Privacy lost

European criticism of new US Cloud Act mounts

File illustration of a projection of binary code around the shadow of a man holding a laptop computer in an office in Warsaw
Evidence. Source: Reuters

Europeans are struggling with how best to respond to a new US law known as the Cloud Act that permits American law enforcement officials to demand that online companies turn over data stored on computer servers outside the United States.

The Cloud Act, which stands for Clarifying Lawful Overseas Use of Data Act, was passed by the US congress and signed into law last month after Microsoft refused to turn over information stored overseas to the Federal Bureau of Investigation.

Civil libertarians criticized the prospect of US law enforcement being able to comb through records on Facebook and Twitter stored in overseas databases. The law stands in stark contrast to the European Union’s new General Data Protection Regulation (GDPR), which takes effect May 1. The GDPR essentially gives everyone in the European Union control of their personal data, even when stored in the US, and gives them the right to demand information about them be deleted.
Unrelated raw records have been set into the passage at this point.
-- ==== Sys2Proof/Certificates/Slice0/Obligations.lean ====
section
/-! DEFINITION. The statements about the model, for the provers. -/

open Sys2Proof Sys2Proof.Machine Sys2Proof.Safety

/-! ### The step -/

/-- A step runs the command at the front of the queue on the state with the queue's rest. -/
def Obligations.StepRunsFrontCommand : Prop :=
  ∀ (c : Instr) (rest : List Instr) (s : State), s.pending = c :: rest → step s = exec c { s with pending := rest }

/-- On an empty queue the clocks go on, pclk not during a hard hold (R377), and a corrected word may be found and counted, and
its unit fenced (the model's choice, log entry 7): no session, grant, key set, sync counter, supply or firmware slot changes,
and while the part is held in reset nothing but the clocks. -/
def Obligations.EmptyQueueIdles : Prop :=
  ∀ s : State, s.pending = [] → ∃ t, step s = .next t ∧
    s.clk.nclk ≤ t.clk.nclk ∧ s.clk.fclk ≤ t.clk.fclk ∧ s.clk.sclk ≤ t.clk.sclk ∧ s.clk.pclk ≤ t.clk.pclk ∧
    (s.dmp.hhold = true → t.clk.pclk = s.clk.pclk) ∧ (s.ctl.inReset = true → t = { s with clk := t.clk }) ∧
    t.pending = [] ∧ t.part = s.part ∧ t.grants = s.grants ∧ t.keysets = s.keysets ∧ t.sync = s.sync ∧ t.pldm = s.pldm ∧
    t.edge = s.edge ∧ t.dmp = s.dmp ∧ t.ctl.stage = s.ctl.stage ∧
    (∀ h, (t.host h).session = (s.host h).session ∧ (t.host h).epoch = (s.host h).epoch)

/-! ### Stoke: doorbells, fetch, pre-check, keys -/

/-- A doorbell that R251 lists is discarded and counted, and nothing else changes; one with d = 0 or at least 2^31 changes
nothing; one that fits sets PI and the pending bit; one that does not fit puts the ring in ERROR with cause OVERRUN (R252, R253).
Before TINDER every doorbell is discarded, in QUENCHED it is discarded and counted (R306, R314, R352). -/
def Obligations.DoorbellMovesIndex : Prop :=
  ∀ (tag page : HF) (off size : Nat) (v : W64) (s : State), off < 4096 →
    (s.ctl.stage = .reset → exec (.doorbell tag page off size v) s = .next s) ∧
    (s.ctl.stage = .quenched → Runs (.doorbell tag page off size v) s fun t =>
      t.host tag = { s.host tag with tele := tcount (s.host tag).tele 7 64 1 } ∧ OnlyHost tag s t) ∧
    (s.ctl.stage ≠ .reset → s.ctl.stage ≠ .quenched →
    let r : RingId := Fin.ofNat 65536 (v.toNat / 2 ^ 48)
    let x : W32 := v.setWidth 32
    let taken : Prop := size = 8 ∧ off % 8 = 0 ∧ tag = page ∧ v.toNat / 2 ^ 32 % 2 ^ 16 = 0 ∧ s.ringOwner r = tag ∧
      (s.ring r).st = .enabled
    let ahead : Prop := 0 < (x - (s.ring r).pi).toNat ∧ (x - (s.ring r).pi).toNat < 2 ^ 31
    let fits : Prop := (x - (s.ring r).doneI).toNat ≤ 2 ^ (s.ringEntry r).log2size
    (taken → ahead → fits → Runs (.doorbell tag page off size v) s fun t =>
      (t.ring r).pi = x ∧ (t.ring r).pend = true ∧ (t.ring r).st = .enabled ∧ (t.ring r).doneI = (s.ring r).doneI ∧
        (t.ring r).fetch = (s.ring r).fetch ∧ OnlyRing r s t) ∧
    (taken → ¬ ahead → exec (.doorbell tag page off size v) s = .next s) ∧
    (taken → ahead → ¬ fits → Runs (.doorbell tag page off size v) s fun t =>
      (t.ring r).st = .error ∧ (t.ring r).cause = 1 ∧ (t.ring r).pi = (s.ring r).pi ∧
        ((t.host tag).vec (s.ringEntry r).vec).pend = true ∧ ∀ y, y ≠ r → t.ring y = s.ring y) ∧
    (¬ taken → Runs (.doorbell tag page off size v) s fun t =>
      t.host tag = { s.host tag with tele := tcount (s.host tag).tele 7 64 1 } ∧ OnlyHost tag s t))

/-- A fetch takes at most 8 descriptors (one on a fallback ring), holds at most 16, does not cross the end of the ring
and does not pass PI, and issues its requests with a tag of its fetcher; with nothing to fetch the pending bit goes (R93, R253,
R255, R310). -/
def Obligations.FetchBounds : Prop :=
  ∀ (r : RingId) (s : State), s.pclkRuns = true → (s.ctxOf r).any (fun e => !e.2.leaving) = true → (s.ring r).pend = true →
    s.fetchable r = true →
    let p := s.nextFetch r
    let size := 2 ^ (s.ringEntry r).log2size
    let held := (s.slotsOf r).length + s.inFlight r
    let n := min (min (if s.isFallback r then 1 - held else 8) (16 - held)) (min (size - p.toNat % size) ((s.ring r).pi - p).toNat)
    (0 < n → Runs (.descriptorFetch r) s fun t =>
      t.fetches = s.fetches ++ [{ r := r, first := p, n := n }] ∧ n ≤ 8 ∧ held + n ≤ 16 ∧ p.toNat % size + n ≤ size ∧
        t.ports = ((s.fetchReqs r p n).foldl State.request s).ports ∧
        t = { s with fetches := t.fetches, xl := t.xl, hosts := t.hosts, out := t.out, ports := t.ports }) ∧
    (p = (s.ring r).pi → s.inFlight r = 0 → Runs (.descriptorFetch r) s fun t =>
      t.ring r = { s.ring r with pend := false } ∧ OnlyRing r s t)

/-- The oldest outstanding fetch of a ring gives its descriptors their slots and moves the fetch position; a descriptor
in a stack arrives as its 128 bytes, those that a running descriptor is still to write being free (R34), and a poisoned one ends in
SOURCE_CORRUPT, as one from host memory does whose completion carries an error; on a ring that is being flushed they are FLUSHED
(R254, R255, R277, R367). That one which no grant reaches ends in XLATE_FAULT is the model's choice (R31, log entry 99). -/
def Obligations.FetchedDescriptorsTakeSlots : Prop :=
  ∀ (r : RingId) (errs : Byte) (f : Fetch) (s : State), s.pclkRuns = true → (s.ctxOf r).isSome = true → s.ringGone r = false →
    s.fetches.find? (fun g => g.r == r) = some f → (s.fetchNeeds f).isEmpty = true →
    Runs (.descriptorFetched ⟨r, errs⟩) s fun t =>
      t.slotsOf r = s.slotsOf r ++ ((List.range f.n).map fun i =>
        let d := s.fetchedSlot r (f.first + BitVec.ofNat 32 i) (errs.getLsbD i)
        if (s.ring r).flushing = true ∧ d.phase = .fetched then d.flushed else d) ∧
      (t.ring r).fetch = f.first + BitVec.ofNat 32 f.n ∧ (t.ring r).pi = (s.ring r).pi ∧ t.fetches = s.fetches.erase f ∧
      (∀ p err,
        let a := (s.ringEntry r).dbase + 128 * (p.toNat % 2 ^ (s.ringEntry r).log2size)
        let failed (st : W16) : Slot := { idx := p, bytes := List.replicate 128 0, phase := .checked, status := st }
        ((s.ringEntry r).loc ≠ 0xFF → s.fetchedSlot r p err =
          if s.inGrant (s.ringHost r) (s.ringEntry r).loc a 1 = false then failed stXlateFault
          else if s.poisoned (s.ringEntry r).loc a 128 then failed stSourceCorrupt
          else { idx := p, bytes := s.readSettled (s.ringEntry r).loc a 128 }) ∧
        (∀ e, (s.ringEntry r).loc = 0xFF →
          s.translation (s.ringHost r) (if (s.ringEntry r).pv then some (s.ringEntry r).pasid else none) (a / 4096 * 4096) = some e →
          s.fetchedSlot r p true = failed stSourceCorrupt)) ∧
      (∀ q ∈ t.ports.reqs, ¬ (q.item = itemFetch ∧ q.r = r ∧ q.p = f.first)) ∧
      t = { s with fetches := t.fetches, ctxs := t.ctxs, rings := t.rings, xl := t.xl, ports := t.ports }

/-- The oldest descriptor that is not pre-checked takes the outcome of its checks: alone when it begins no chain, with its
whole chain when it begins an Open one, FLUSHED after a failed member, and with the earlier members of a Sealed chain. One that
waits for translations keeps what it has read (R30, R268). -/
def Obligations.PreCheckFixesStatus : Prop :=
  ∀ (r : RingId) (p : W32) (n : Nat) (c : Ctx) (d : Slot) (rest : List Slot) (s : State), s.pclkRuns = true →
    s.ctxOf r = some (n, c) → c.slots.dropWhile (fun d => d.phase != .fetched) = d :: rest → d.idx = p →
    let ms := openMembers c.members
    let chain := chainRun (16 - ms.length) (d :: rest)
    let first := match ms with | [] => p | m :: _ => m.idx
    let ready (x : Slot) : Slot := { x with
      readyAt := s.clk.pclk, consts := s.lutConsts r x, sigAt := if x.isSignal then s.sigPlace r x else none }
    let flushed : Slot := { d with status := stFlushed, detail := 0, phase := .checked, chain := some first }
    -- one Open descriptor, or one on a fallback ring, where nothing is linked
    (ms = [] → ((dSealed d.bytes || dLink d.bytes) && !s.isFallback r) = false → (chainWhole chain || s.isFallback r) = true →
      (∀ e ∈ chain, e.phase ≠ .checked) →
      let x := s.preCheckOne r [] [] d
      (x.needs = [] → s.pinsFull r x.slot = false → Runs (.preCheck r p) s fun t =>
        SlotBecomes r p (fun _ => ready x.slot) s t ∧ t = { s with ctxs := t.ctxs, xl := t.xl, out := t.out }) ∧
      (x.needs ≠ [] → Runs (.preCheck r p) s fun t =>
        SlotBecomes r p (fun _ => x.slot.keepSnapshot) s t ∧
          t = { s with ctxs := t.ctxs, xl := t.xl, hosts := t.hosts, out := t.out })) ∧
    -- an Open chain
    (ms = [] → dSealed d.bytes = false → s.isFallback r = false → dLink d.bytes = true → chainWhole chain = true →
      (∀ e ∈ chain, e.phase ≠ .checked) →
      let xs := s.checkAll r p (namedResidents chain) [] chain
      (∀ x ∈ xs, x.2 = []) → (chainOutcome (xs.map (·.1))).any (s.pinsFull r) = false → Runs (.preCheck r p) s fun t =>
        t.slotsOf r = ((s.slotsOf r).map fun e => (((chainOutcome (xs.map (·.1))).map ready).find? fun y => y.idx == e.idx).getD e) ∧
          t = { s with ctxs := t.ctxs, xl := t.xl, out := t.out }) ∧
    -- a member after a failed one
    (chainWhole (List.replicate ms.length d ++ chain) = true → ms.any (·.failed) = true →
      s.pinsFull r flushed = false →
      Runs (.preCheck r p) s fun t =>
        SlotBecomes r p (fun _ => ready flushed) s t ∧
          t = { s with ctxs := t.ctxs, xl := t.xl, out := t.out }) ∧
    -- a Sealed descriptor, or a member of a Sealed chain
    (chainWhole (List.replicate ms.length d ++ chain) = true → ms.any (·.failed) = false → (∀ e ∈ chain, e.phase ≠ .checked) →
      (dSealed d.bytes || !ms.isEmpty) = true → s.isFallback r = false →
      let x := s.preCheckOne r ms (namedResidents chain ++ ms.flatMap fun m => (m.ops.filter (·.res)).map fun o => (o.stack, o.addr))
        { d with chain := if dLink d.bytes || !ms.isEmpty then some first else none }
      x.needs = [] → s.pinsFull r x.slot = false → Runs (.preCheck r p) s fun t =>
        SlotBecomes r p (fun _ => ready x.slot) s t ∧ t = { s with ctxs := t.ctxs, xl := t.xl, out := t.out })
“The Cloud Act comes at the expense of privacy”

Johannes Casper, Hamburg's commissioner for data protection

Johannes Caspar, the city of Hamburg’s commissioner for data protection and freedom of information, attacked the US legislation as a breach of European rules. The Cloud Act “is a law at the expense of privacy and the fundamental right to data protection, with potentially global proportions,” Mr. Caspar said.

Authorities in Brussels have also responded by proposing their own version of the CLOUD Act, which is called the E-Evidence Directive, requiring overseas companies like Facebook to appoint a legal representative in the EU who can be served with papers in criminal and terrorism investigations to provide access to data stored outside the EU.

The business community has adopted a cautious response to the Cloud Act. “Companies are trying to figure out the new regulations,” said Susanne Dehmel, member of the executive board for law and security at German computer industry association Bitcom. She said it is important to balance privacy with legitimate security interests.

So far, the German government hasn’t expressed an opinion on either the Cloud Act or the E-Evidence rules. But Manuel Höferlin, digital policy spokesman for the libertarian Free Democratic Party, said passivity toward the Cloud Act is unacceptable. “The European Commission should not allow these access options and act against it,” he said. “The federal government must act more strongly than before.”

German security sources told Handelsblatt that criminal and terrorism investigations need to take precedence over data protection concerns in the EU. If data is stored worldwide, a prosecutor should be able to access that information, they said.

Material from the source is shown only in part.